Testing and tagging is an Official Safety and Health requirement for businesses and organisations within New Zealand. It involves having electrical devices - no matter how small or insignificant - tested for standards compliance and basic faults. But how rigorous is this testing, and is it even having any positive effect regarding computers? Let's take a look.
Now, first of all, most devices which are less than two years old do not need to be tested and tagged. There are rigorous standards applied to most electronic devices before they can be sold within New Zealand, which makes usually testing of new items redundant (refurbished or ex-lease equipment might need a look though). Also, devices that are hard-wired into a facility do not need to be tested. The regime largely applies to devices which are portable or which have the possibility of being moved/unplugged. This of course include almost all computers.
But there is no regulatory body for testing and tagging, no qualifications necessary to do the job; not even basic electrical knowledge. Training involves buying a standardised electrical testing unit (PAT) and being trained on how to use it. Is this sufficient? I took a bunch of equipment I needed for a particular multimedia job to a tester in Hamilton. I knew all of it to be working fine, aside from the power adaptor for a laptop, which I knew was creating excessively noisy power, to the extent that if it were plugged into the same 4-plug adaptor as a TV, lines would appear on the screen.
Now, the only device out of 16 to be faulted was a long extension cord which I've used quite happily for several years for vacuum cleaning. But the tester couldn't really tell me what was wrong with it. In fact he couldn't tell my electronics-enthusiast friend, who was helping me shift the equipment, what the testing device even did. All he knew was whether or not the device faulted the equipment. Meanwhile, several power cords with serious dents in them went unnoticed; and of course my laptop adaptor came through with flying colours.
The PAT testing device itself is, for all intents and purposes, a dumbed-down multimeter. It's designed to be used by someone with minimal knowledge so that workplace appliances can get a screening from the most obvious faults, but it's no substitute for an electrician, or someone experienced with electronic equipment. Given that that's the case, is it even worth doing? Let's put this into perspective. How many accidents are caused per-year by appliances and electrical equipment?
According to the NZ Energy Safety Service's electrical accident reports from 2019, over a 1-year period, 125 electrical accidents caused injury to 134 people, with only 20% of the accidents being due to a lack of maintenance, and half involving power lines, not appliances. Note: injury, not necessarily death. Clearly not many people have died as the result of untested electrical appliances, as the total number of workplace fatalities, by any cause, from 2011 through to 2017 was 317 people, according to Worksafe NZ. Meanwhile, accidents involving trampolines exceeded 1000 per month in New Zealand according to the 2018 ACC report.
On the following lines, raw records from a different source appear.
/-- A write: the state, and whether it has been performed. -/
def State.serveWrite (s : State) (r : CReq) (count : Bool) : State × Bool :=
  let need := reqTouched r s.sectors
  let part := minus need (reqCovered r s.sectors)
  if s.noWrites then (s.wrote r false, true)
  else match s.lineOf r.slab with
  | some l =>
    if minus part l.valid = 0 then (((s.hit count).writeLine r l).afterWrite r true, true)
    else if s.noFetch r.slab then (s, false)
    else (s.fetchFor r .fill, false)
  | none =>
    if s.allocates r.label then
      match s.entryOf r.slab with
      | some _ => (s.closeEntry r.slab, false)
      | none =>
        if s.locked r.slab || (part != 0 && s.fetchHeld) then (s, false)
        else
          match s.findWay r.slab with
          | (t, .way w) =>
            let t := t.install r.slab w r.label (Src.code r.src)
            if part = 0 then
              match t.lineOf r.slab with
              | some l => (((t.hit count).writeLine r l).afterWrite r true, true)
              | none => (t, false)
            else (t.fetchFor r .fill, false)
          | (t, _) => (t, false)
    else
      match s.entryOf r.slab with
      | some _ => (((s.hit count).writeEntry r).afterWrite r false, true)
      | none =>
        if s.locked r.slab then (s, false)
        else
          let s := if 64 ≤ s.cache.merge.length && !s.cache.merge.any (·.closing) then s.closeOldest else s
          if 64 ≤ s.cache.merge.length then (s, false)
          else
            let t := (s.hit count).writeEntry r
            (t.mergeHigh.afterWrite r false, true)

/-- The SOURCE code of Table 13.4 of an engine's fetch. -/
def jobSource : Job → Nat
  | .walk => 3
  | .patrol => 4
  | .rebuild => 6
  | _ => 5

/-- A request's service. A fetch of an engine is issued once its slab is unlocked. -/
def State.serve (s : State) (r : CReq) (count : Bool) : State × Bool :=
  let t := s.checkArray 1
  match r.job with
  | some j => if t.noFetch r.slab then (t, false) else (t.startOp r.slab (.job j) (jobSource j) r.label, true)
  | none => if r.write then t.serveWrite r count else t.serveRead r count

/-! ### Ordering (R92, R94, R95) -/

/-- Two requests touch a sector in common. -/
def reqOverlap (n : Nat) (a b : CReq) : Bool := reqTouched a n &&& reqTouched b n != 0

/-- A request is served by VALID sectors of a resident line (DEDUCED in part: log entry 17). -/
def State.fullHit (s : State) (r : CReq) : Bool :=
  r.job.isNone && match s.lineOf r.slab with
  | some l =>
    minus (if r.write then minus (reqTouched r s.sectors) (reqCovered r s.sectors) else reqTouched r s.sectors) l.valid == 0
  | none => false

/-- An earlier request that has not been performed holds `r` back (DEDUCED in part: log entry 17). -/
def State.heldBy (s : State) (r e : CReq) : Bool :=
  (e.src == r.src && e.write && (r.write || r.src == .pcie)) ||
    (e.slab == r.slab && !(s.fullHit r && e.src != r.src && !reqOverlap s.sectors r e))

/-- A request served when nothing before it holds it back; it waits in the transaction table otherwise. -/
def State.serveOrWait (s : State) (r : CReq) : State :=
  let later := fun (t : State) => ({ t with cache := { t.cache with wait := t.cache.wait ++ [r] } } : State)
  if s.cache.wait.any (s.heldBy r) then later s
  else
    match s.serve r true with
    | (t, true) => t
    | (t, false) => later t

/-- The waiting requests tried again, oldest first. -/
def State.retryWait (s : State) : State :=
  s.cache.wait.foldl State.serveOrWait { s with cache := { s.cache with wait := [] } }

/-! ### The operation queue (R92) -/

/-- A queued operation still has something to do. -/
def State.opDue (s : State) (o : SlabOp) : Bool :=
  match o.kind with
  | .rmwLine => !s.noWrites && ((s.lineOf o.slab).any fun l => l.dirty != 0)
  | .rmwMerge => !s.noWrites && (s.entryOf o.slab).isSome
  | _ => true

/-- Queued operations whose slab is unlocked started while fetches may be issued, oldest first; a line or an entry that is whole by now is written without
a read (R86, R87). -/
def State.runOpq (s : State) : State :=
  s.cache.opq.foldl (fun s o =>
    if s.locked o.slab || s.fetchHeld then { s with cache := { s.cache with opq := s.cache.opq ++ [o] } }
    else if !s.opDue o then s.modEntry o.slab fun e => { e with closing := false }
    else match o.kind with
    | .rmwLine => s.writeBack o.slab
    | .rmwMerge => (s.modEntry o.slab fun e => { e with closing := false }).closeEntry o.slab
    | _ => s.issueOp o) { s with cache := { s.cache with opq := [] } }

/-- Every FENCE tried again. -/
def State.retryFences (s : State) : State :=
  (List.range 64).foldl (fun s c =>
    match (s.chan c).run with
    | some r => if r.phase == .fence then s.advance c else s
    | none => s) s

/-- What a change in the cache lets go on. -/
def State.cacheSettle (s : State) : State := ((s.runOpq.retryWait).retryFences).heldUpdate

/-! ### Ports and arbitration (R80, R240) -/

/-- The port of a source. -/
def srcPort : Src → Nat
  | .pcie => 0
  | .haul _ => 1
  | .coding _ => 2
  | _ => 3

/-- The class at which a request arbitrates; a SPILL request that has waited 2 µs counts as GUARANTEED, as does a sweep (R241). -/
def State.reqClass (s : State) (r : CReq) : Nat :=
  let k := s.classOf r.label
  if r.job.any fun j => (OpKind.job j).sweep then 1 else if k = 2 && s.regul.aged.contains r.id then 1 else k

/-- A request may not be accepted before an earlier one of its source that is still at the port. -/
def reqBehind (r e : CReq) : Bool :=
  e.id < r.id && e.src == r.src && ((e.write && (r.write || r.src == .pcie)) || e.slab == r.slab)

/-- The request that a port takes next: of the highest class, of the label served longest ago, the oldest of that label. -/
def State.portPick (s : State) (port : Nat) : Option CReq :=
  let here := s.cache.port.filter fun r => srcPort r.src == port && !s.cache.port.any (reqBehind r)
  let heads := here.filter fun r => !here.any fun e => e.label == r.label && decide (e.id < r.id)
  let best := heads.foldl (fun m r => min m (s.reqClass r)) 3
  let last := s.cache.rr.getD (3 * port + best) 63
  let dist := fun (r : CReq) => (r.label + 128 - last - 1) % 64
  (heads.filter fun r => s.reqClass r == best).foldl (fun (m : Option CReq) r =>
    match m with
    | some q => if dist r < dist q then some r else some q
    | none => some r) none

/-- An engine's fetch is in flight or queued for one of the purposes that `p` admits, or stands at the internal port or in the
transaction table. -/
def State.jobsAny (s : State) (p : Nat → Job → Bool) : Bool :=
  ((s.cache.ops ++ s.cache.opq).any fun o => match o.kind with
    | .job j => p o.slab j
    | _ => false) || (s.cache.port ++ s.cache.wait).any fun r => r.job.any (p r.slab)

/-- Entries of the transaction table in use: an engine's fetch holds its own until it has been performed. -/
def State.txnUsed (s : State) : Nat :=
  s.cache.wait.length + (s.cache.ops.filter fun o => match o.kind with
    | .job _ => true
    | _ => false).length

/-- R80: an entry of the transaction table is free to a request. Of what is in use, every class counts toward the 7,680 that an
unprivileged one may share in (DESIGN CHOICE in part: log entry 17). -/
def State.txnFree (s : State) (r : CReq) : Bool :=
  let n := s.txnUsed
  decide (n < 7680) || (decide (n < 8192) && (srcPort r.src == 3 || s.classOf r.label == 0))

/-- R173: the credits of a host request return once every request that it became has passed into the transaction table. -/
def rxPassed (rx : List RxHold) (id : Nat) : List RxHold :=
  (rx.map fun h => { h with ids := h.ids.filter (· != id) }).filter fun h => !h.ids.isEmpty

/-- A request taken into the transaction table and served, or kept waiting. -/
def State.accept (s : State) (r : CReq) : State :=
  let s := s.checkArray 3
  let s : State := { s with
    cache := { s.cache with
      port := s.cache.port.filter (·.id != r.id)
      rr := setAt s.cache.rr (3 * srcPort r.src + s.reqClass r) r.label }
    regul := { s.regul with aged := s.regul.aged.filter (· != r.id) }
    host := { s.host with rx := rxPassed s.host.rx r.id } }
  let n := s.txnUsed + 1
  let s := if s.rd R.CACHE_TXN_PEAK_COUNT < n then s.wr R.CACHE_TXN_PEAK_COUNT n else s
  (s.serveOrWait r).cacheSettle

/-- The cache and the merge buffer run. -/
def State.cacheOn (s : State) : Bool := s.live 4 && s.live 8

/-- R234: the label of a source's requests: the fixed ones of the internal masters. -/
def srcLabel (src : Src) (label : Nat) : Nat :=
  match src with
  | .scrub => 62
  | .selftest => 63
  | .mgmt => 1
  | _ => label

/-- The request that a port takes next, accepted while an entry of the table is free to it. -/
def State.acceptNext (s : State) (port : Nat) : State :=
  match s.portPick port with
  | some r => if s.txnFree r then s.accept r else s
  | none => s

/-- The requests at the internal port accepted while they can be. -/
def State.acceptInner (s : State) : State :=
  (s.cache.port.filter fun r => srcPort r.src == 3).foldl (fun s _ => s.acceptNext 3) s

/-- R80: an engine's fetch presented at the internal port. -/
def State.internalOp (s : State) (slab : Nat) (j : Job) : State :=
  let src : Src := if j = .rebuild then .selftest else .scrub
  let r : CReq := ⟨s.cache.nextId, src, srcLabel src 0, false, slab, 0, 0, [], false, some j⟩
  ({ s with cache := { s.cache with nextId := r.id + 1, port := s.cache.port ++ [r] } } : State).acceptInner

/-- A request at a port accepted: the one that its port takes next. A request of the internal port comes with the command and
joins those that wait there. -/
def State.cacheReq (s : State) (r : CReq) : State :=
  if !s.cacheOn || (srcPort r.src != 3 && !s.txnFree r) || decide (2 ^ 27 ≤ r.slab) || decide (s.slabBytes < r.off + max r.len r.data.length) then s
  else if srcPort r.src = 3 then
    let id := s.cache.nextId
    let q := { r with id := id, label := srcLabel r.src r.label, media := false, job := none }
    let s : State := { s with cache := { s.cache with nextId := id + 1, port := s.cache.port ++ [q] } }
    s.acceptInner
  else if s.portPick (srcPort r.src) = some r then (s.accept r).acceptInner
  else s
Someone involved in the testing and tagging industry will of course tell you, well, think how much worse it would be if we didn't have testing and tagging. That may well be the case for many electrical appliances. But as someone who's been working with computers for 25 years, I have never seen one explode or catch fire, nor have I heard of anyone being injured while fixing them or using them (occasionally a minimal shock might occur, but being cut by sharp metal edges is much more common).
So, get your items tested and tagged if you must. Clearly some appliances carry heavier power loads and are therefore more dangerous than others, and in those cases testing and tagging may genuinely screen out basic faults. But for computers at least, testing and tagging is an unregulated and expensive waste of time and effort, in my view.